Надписи сделаны мелом, и я узнаю неровный почерк Тейлора по тому времени, когда мы делали его домашнюю работу. Я щурюсь, глядя на вывеску, и вижу, что она гласит: «ШКОЛА ЕВЫ ДЛЯ РУСАЛОК», и там рисунок русалки от Хизер.
Слезы затуманивают мои глаза, когда правда доходит до меня.
— Ты снова открываешь мою школу?
— Нет,
— Но… — начинаю я, качая головой, не зная даже, с чего начать.
— Я разговаривал с Фридой и некоторыми другими, — перебивает Сойер. — Они готовы взять школу, если ты не хочешь. Конечно, Фриде придется заняться ночным плаванием, но я думаю, что мы справимся. Если это слишком много для тебя, дай мне знать. Все поймут.
— Моя работа спасателем… — начинаю я.
— Может, ты могла бы делать и то, и другое? — спрашивает он, и я киваю, думая, что это вполне возможно.
Я едва могу дышать, не говоря уже о том, чтобы найти слова, чтобы ответить. Слезы продолжают течь, и Сойер не может все вытереть. Он притягивает меня ближе, и я продолжаю плакать, уткнувшись головой в его горло.
— Школа Евы для русалок, — повторяю я негромко, замечая, что там что — то было написано, а потом стерто, но не до конца. — Там было слово.
— Я не был уверен, захочешь ты поставить свою фамилию или мою, — отвечает он, и, прежде чем я могу полностью понять, о чем он говорит, он отпускает меня и засовывает руку в карман. Затем он становится на колено, доставая маленькую бархатную коробочку. Я видела это по телевизору достаточно раз, чтобы понять, что это значит.
И я в шоке. В шоке и сильно счастлива.
Он открывает коробочку, чтобы показать кольцо. Это не бриллиант в оправе, что меня удивляет, потому что по телевизору это всегда бриллиант. Вместо этого в оправе жемчужина, окруженная мелкими сапфирами и изумрудами.

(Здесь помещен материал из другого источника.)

@[simp] theorem Thread.setH_occ (n : Nat) (v : BitVec 128) : (t.setH n v).occ = t.occ := rfl
@[simp] theorem Thread.setH_level (n : Nat) (v : BitVec 128) : (t.setH n v).level = t.level := rfl
@[simp] theorem Thread.setH_pc (n : Nat) (v : BitVec 128) : (t.setH n v).pc = t.pc := rfl
@[simp] theorem Thread.setH_cameFrom (n : Nat) (v : BitVec 128) : (t.setH n v).cameFrom = t.cameFrom := rfl
@[simp] theorem Thread.setH_x (n : Nat) (v : BitVec 128) : (t.setH n v).x = t.x := rfl
@[simp] theorem Thread.setH_sx (n : Nat) (v : BitVec 128) : (t.setH n v).sx = t.sx := rfl
@[simp] theorem Thread.setH_v (n : Nat) (v : BitVec 128) : (t.setH n v).v = t.v := rfl
@[simp] theorem Thread.setH_vtag (n : Nat) (v : BitVec 128) : (t.setH n v).vtag = t.vtag := rfl
@[simp] theorem Thread.setH_vlive (n : Nat) (v : BitVec 128) : (t.setH n v).vlive = t.vlive := rfl
@[simp] theorem Thread.setH_m (n : Nat) (v : BitVec 128) : (t.setH n v).m = t.m := rfl
@[simp] theorem Thread.setH_mlive (n : Nat) (v : BitVec 128) : (t.setH n v).mlive = t.mlive := rfl
@[simp] theorem Thread.setH_q (n : Nat) (v : BitVec 128) : (t.setH n v).q = t.q := rfl
@[simp] theorem Thread.setH_fcsr (n : Nat) (v : BitVec 128) : (t.setH n v).fcsr = t.fcsr := rfl
@[simp] theorem Thread.setH_vtype (n : Nat) (v : BitVec 128) : (t.setH n v).vtype = t.vtype := rfl
@[simp] theorem Thread.setH_vl (n : Nat) (v : BitVec 128) : (t.setH n v).vl = t.vl := rfl
@[simp] theorem Thread.setH_estart (n : Nat) (v : BitVec 128) : (t.setH n v).estart = t.estart := rfl
@[simp] theorem Thread.setH_sstart (n : Nat) (v : BitVec 128) : (t.setH n v).sstart = t.sstart := rfl
@[simp] theorem Thread.setH_spset (n : Nat) (v : BitVec 128) : (t.setH n v).spset = t.spset := rfl
@[simp] theorem Thread.setH_dctl (n : Nat) (v : BitVec 128) : (t.setH n v).dctl = t.dctl := rfl
@[simp] theorem Thread.setH_vfill (n : Nat) (v : BitVec 128) : (t.setH n v).vfill = t.vfill := rfl
@[simp] theorem Thread.setH_retired (n : Nat) (v : BitVec 128) : (t.setH n v).retired = t.retired := rfl
@[simp] theorem Thread.setH_wm (n : Nat) (v : BitVec 128) : (t.setH n v).wm = t.wm := rfl
@[simp] theorem Thread.setH_taskid (n : Nat) (v : BitVec 128) : (t.setH n v).taskid = t.taskid := rfl
@[simp] theorem Thread.setH_glease (n : Nat) (v : BitVec 128) : (t.setH n v).glease = t.glease := rfl
@[simp] theorem Thread.setH_ecause (n : Nat) (v : BitVec 128) : (t.setH n v).ecause = t.ecause := rfl
@[simp] theorem Thread.setH_epc (n : Nat) (v : BitVec 128) : (t.setH n v).epc = t.epc := rfl
@[simp] theorem Thread.setH_eval (n : Nat) (v : BitVec 128) : (t.setH n v).eval = t.eval := rfl
@[simp] theorem Thread.setH_eval2 (n : Nat) (v : BitVec 128) : (t.setH n v).eval2 = t.eval2 := rfl
@[simp] theorem Thread.setH_estat (n : Nat) (v : BitVec 128) : (t.setH n v).estat = t.estat := rfl
@[simp] theorem Thread.setH_savep (n : Nat) (v : BitVec 128) : (t.setH n v).savep = t.savep := rfl
@[simp] theorem Thread.setH_ctxid (n : Nat) (v : BitVec 128) : (t.setH n v).ctxid = t.ctxid := rfl
@[simp] theorem Thread.setH_oclaim (n : Nat) (v : BitVec 128) : (t.setH n v).oclaim = t.oclaim := rfl
@[simp] theorem Thread.setH_prio (n : Nat) (v : BitVec 128) : (t.setH n v).prio = t.prio := rfl
@[simp] theorem Thread.setH_post (n : Nat) (v : BitVec 128) : (t.setH n v).post = t.post := rfl
@[simp] theorem Thread.setH_task (n : Nat) (v : BitVec 128) : (t.setH n v).task = t.task := rfl
@[simp] theorem Thread.setH_resume (n : Nat) (v : BitVec 128) : (t.setH n v).resume = t.resume := rfl
@[simp] theorem Thread.setH_staging (n : Nat) (v : BitVec 128) : (t.setH n v).staging = t.staging := rfl
@[simp] theorem Thread.setH_chains (n : Nat) (v : BitVec 128) : (t.setH n v).chains = t.chains := rfl
@[simp] theorem Thread.setH_rewound (n : Nat) (v : BitVec 128) : (t.setH n v).rewound = t.rewound := rfl
@[simp] theorem Thread.setH_regs (n : Nat) (v : BitVec 128) : (t.setH n v).regs = t.regs := rfl
@[simp] theorem Thread.setH_wait (n : Nat) (v : BitVec 128) : (t.setH n v).wait = t.wait := rfl
@[simp] theorem Thread.setH_restart (n : Nat) (v : BitVec 128) : (t.setH n v).restart = t.restart := rfl
@[simp] theorem Thread.setH_watchdog (n : Nat) (v : BitVec 128) : (t.setH n v).watchdog = t.watchdog := rfl
@[simp] theorem Thread.setH_bindStamp (n : Nat) (v : BitVec 128) : (t.setH n v).bindStamp = t.bindStamp := rfl
@[simp] theorem Thread.setH_counted (n : Nat) (v : BitVec 128) : (t.setH n v).counted = t.counted := rfl
@[simp] theorem Thread.setH_since (n : Nat) (v : BitVec 128) : (t.setH n v).since = t.since := rfl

Сойер смотрит на меня, кажется, впервые с тех пор, как мы сюда прибыли, неуверенно. Он откашливается и продолжает:
— Ты выйдешь за меня замуж, Ева?
Мой бросок застает его врасплох, и он издает удивленный «уф», когда мы падаем на илистую землю. Я обвиваю руками его шею, целуя каждый дюйм его тела, до которого могу дотянуться, с восторженными криками:
— Да, да, да!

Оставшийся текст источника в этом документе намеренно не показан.